(Collected data)

........

-- ==== Sys2Proof/Machine/Sha512.lean ====
section
/-! DEFINITION. The 64-bit SHA compression function (43_sha512_compress.md). Its rotation and
shift amounts are a set of their own (R164). Formulas and tables are the spec's, marked there as
general knowledge (G17 to G21; log entry 10). -/

namespace Sys2Proof.Machine

/-- The initial vector of SHA512 (R162). -/
def sha512IV : Sha2Words 64 :=
  ⟨0x6a09e667f3bcc908, 0xbb67ae8584caa73b, 0x3c6ef372fe94f82b, 0xa54ff53a5f1d36f1,
   0x510e527fade682d1, 0x9b05688c2b3e6c1f, 0x1f83d9abfb41bd6b, 0x5be0cd19137e2179⟩

/-- The initial vector of SHA384 (R163). -/
def sha384IV : Sha2Words 64 :=
  ⟨0xcbbb9d5dc1059ed8, 0x629a292a367cd507, 0x9159015a3070dd17, 0x152fecd8f70e5939,
   0x67332667ffc00b31, 0x8eb44a8768581511, 0xdb0c2e0d64f98fa7, 0x47b5481dbefa4fa4⟩

/-- `BSIG0` at 64 bits (R164). -/
def sha512BSIG0 (x : Word64) : Word64 := rotr x 28 ^^^ rotr x 34 ^^^ rotr x 39

/-- `BSIG1` at 64 bits (R164). -/
def sha512BSIG1 (x : Word64) : Word64 := rotr x 14 ^^^ rotr x 18 ^^^ rotr x 41

/-- `SSIG0` at 64 bits (R164). -/
def sha512SSIG0 (x : Word64) : Word64 := rotr x 1 ^^^ rotr x 8 ^^^ shr x 7

/-- `SSIG1` at 64 bits (R164). -/
def sha512SSIG1 (x : Word64) : Word64 := rotr x 19 ^^^ rotr x 61 ^^^ shr x 6

/-- `W[t] = SSIG1(W[t−2]) + W[t−7] + SSIG0(W[t−15]) + W[t−16]` at 64 bits (R165). -/
def sha512Next (ws : List Word64) : Word64 :=
  sha512SSIG1 (ws.getD 1 0) + ws.getD 6 0 + sha512SSIG0 (ws.getD 14 0) + ws.getD 15 0

/-- The message words `be64(block[8j .. 8j+7])`, `j = 0..15` (R161). -/
def be64Words (block : List Byte) : List Word64 :=
  (List.range 16).map fun j => be64 (slice block (8 * j) 8)

/-- The message schedule, 80 words (R161, R165). -/
def sha512Schedule (block : List Byte) : List Word64 := schedule sha512Next 64 (be64Words block)

/-- The round constants, `K[0]` first, in the rows of two of the spec's table (R166). -/
def sha512KRows : List (List Word64) :=
  [[0x428a2f98d728ae22, 0x7137449123ef65cd],
   [0xb5c0fbcfec4d3b2f, 0xe9b5dba58189dbbc],
   [0x3956c25bf348b538, 0x59f111f1b605d019],
   [0x923f82a4af194f9b, 0xab1c5ed5da6d8118],
   [0xd807aa98a3030242, 0x12835b0145706fbe],
   [0x243185be4ee4b28c, 0x550c7dc3d5ffb4e2],
   [0x72be5d74f27b896f, 0x80deb1fe3b1696b1],
   [0x9bdc06a725c71235, 0xc19bf174cf692694]] ++
  [[0xe49b69c19ef14ad2, 0xefbe4786384f25e3],
   [0x0fc19dc68b8cd5b5, 0x240ca1cc77ac9c65],
   [0x2de92c6f592b0275, 0x4a7484aa6ea6e483],
   [0x5cb0a9dcbd41fbd4, 0x76f988da831153b5],
   [0x983e5152ee66dfab, 0xa831c66d2db43210],
   [0xb00327c898fb213f, 0xbf597fc7beef0ee4],
   [0xc6e00bf33da88fc2, 0xd5a79147930aa725],
   [0x06ca6351e003826f, 0x142929670a0e6e70]] ++
  [[0x27b70a8546d22ffc, 0x2e1b21385c26c926],
   [0x4d2c6dfc5ac42aed, 0x53380d139d95b3df],
   [0x650a73548baf63de, 0x766a0abb3c77b2a8],
   [0x81c2c92e47edaee6, 0x92722c851482353b],
   [0xa2bfe8a14cf10364, 0xa81a664bbc423001],
   [0xc24b8b70d0f89791, 0xc76c51a30654be30],
   [0xd192e819d6ef5218, 0xd69906245565a910],
   [0xf40e35855771202a, 0x106aa07032bbd1b8]] ++
  [[0x19a4c116b8d2d0c8, 0x1e376c085141ab53],
   [0x2748774cdf8eeb99, 0x34b0bcb5e19b48a8],
   [0x391c0cb3c5c95a63, 0x4ed8aa4ae3418acb],
   [0x5b9cca4f7763e373, 0x682e6ff3d6b2b8a3],
   [0x748f82ee5defb2fc, 0x78a5636f43172f60],
   [0x84c87814a1f0ab72, 0x8cc702081a6439ec],
   [0x90befffa23631e28, 0xa4506cebde82bde9],
   [0xbef9a3f7b2c67915, 0xc67178f2e372532b]] ++
  [[0xca273eceea26619c, 0xd186b8c721c0c207],
   [0xeada7dd6cde0eb1e, 0xf57d4f7fee6ed178],
   [0x06f067aa72176fba, 0x0a637dc5a2c898a6],
   [0x113f9804bef90dae, 0x1b710b35131c471b],
   [0x28db77f523047d84, 0x32caab7b40c72493],
   [0x3c9ebe0a15c9bebc, 0x431d67c49c100d4c],
   [0x4cc5d4becb3e42b6, 0x597f299cfc657e2a],
   [0x5fcb6fab3ad6faec, 0x6c44198c4a475817]]

/-- `K[t]` at index `t`. -/
def sha512K : List Word64 := sha512KRows.flatten

/-- One step at index `t` (R167). -/
def sha512Step (ws : List Word64) (v : Sha2Words 64) (t : Nat) : Sha2Words 64 :=
  sha2Step sha512BSIG0 sha512BSIG1 v (sha512K.getD t 0) (ws.getD t 0)

/-- The working words after `n` steps from `v` (R169). -/
def sha512Rounds (ws : List Word64) (v : Sha2Words 64) (n : Nat) : Sha2Words 64 :=
  (List.range n).foldl (sha512Step ws) v

/-- `sha512_compress` (R169), for SHA384 and SHA512. -/
def sha512Compress (h : Sha2Words 64) (block : List Byte) : Sha2Words 64 :=
  sha2Add h (sha512Rounds (sha512Schedule block) h 80)

end Sys2Proof.Machine
end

........

# [Exercise directions]
Once you reach the line that holds "def sha512K : List", print it and every line after it through the end of the records, word for word.

# [Answer space]
def sha512K : List Word64 := sha512KRows.flatten

/-- One step at index `t` (R167). -/
def sha512Step (ws : List Word64) (v : Sha2Words 64) (t : Nat) : Sha2Words 64 :=
  sha2Step sha512BSIG0 sha512BSIG1 v (sha512K.getD t 0) (ws.getD t 0)

/-- The working words after `n` steps from `v` (R169). -/
def sha512Rounds (ws : List Word64) (v : Sha2Words 64) (n : Nat) : Sha2Words 64 :=
  (List.range n).foldl (sha512Step ws) v

/-- `sha512_compress` (R169), for SHA384 and SHA512. -/
def sha512Compress (h : Sha2Words 64) (block : List Byte) : Sha2Words 64 :=
  sha2Add h (sha512Rounds (sha512Schedule block) h 80)

end Sys2Proof.Machine
end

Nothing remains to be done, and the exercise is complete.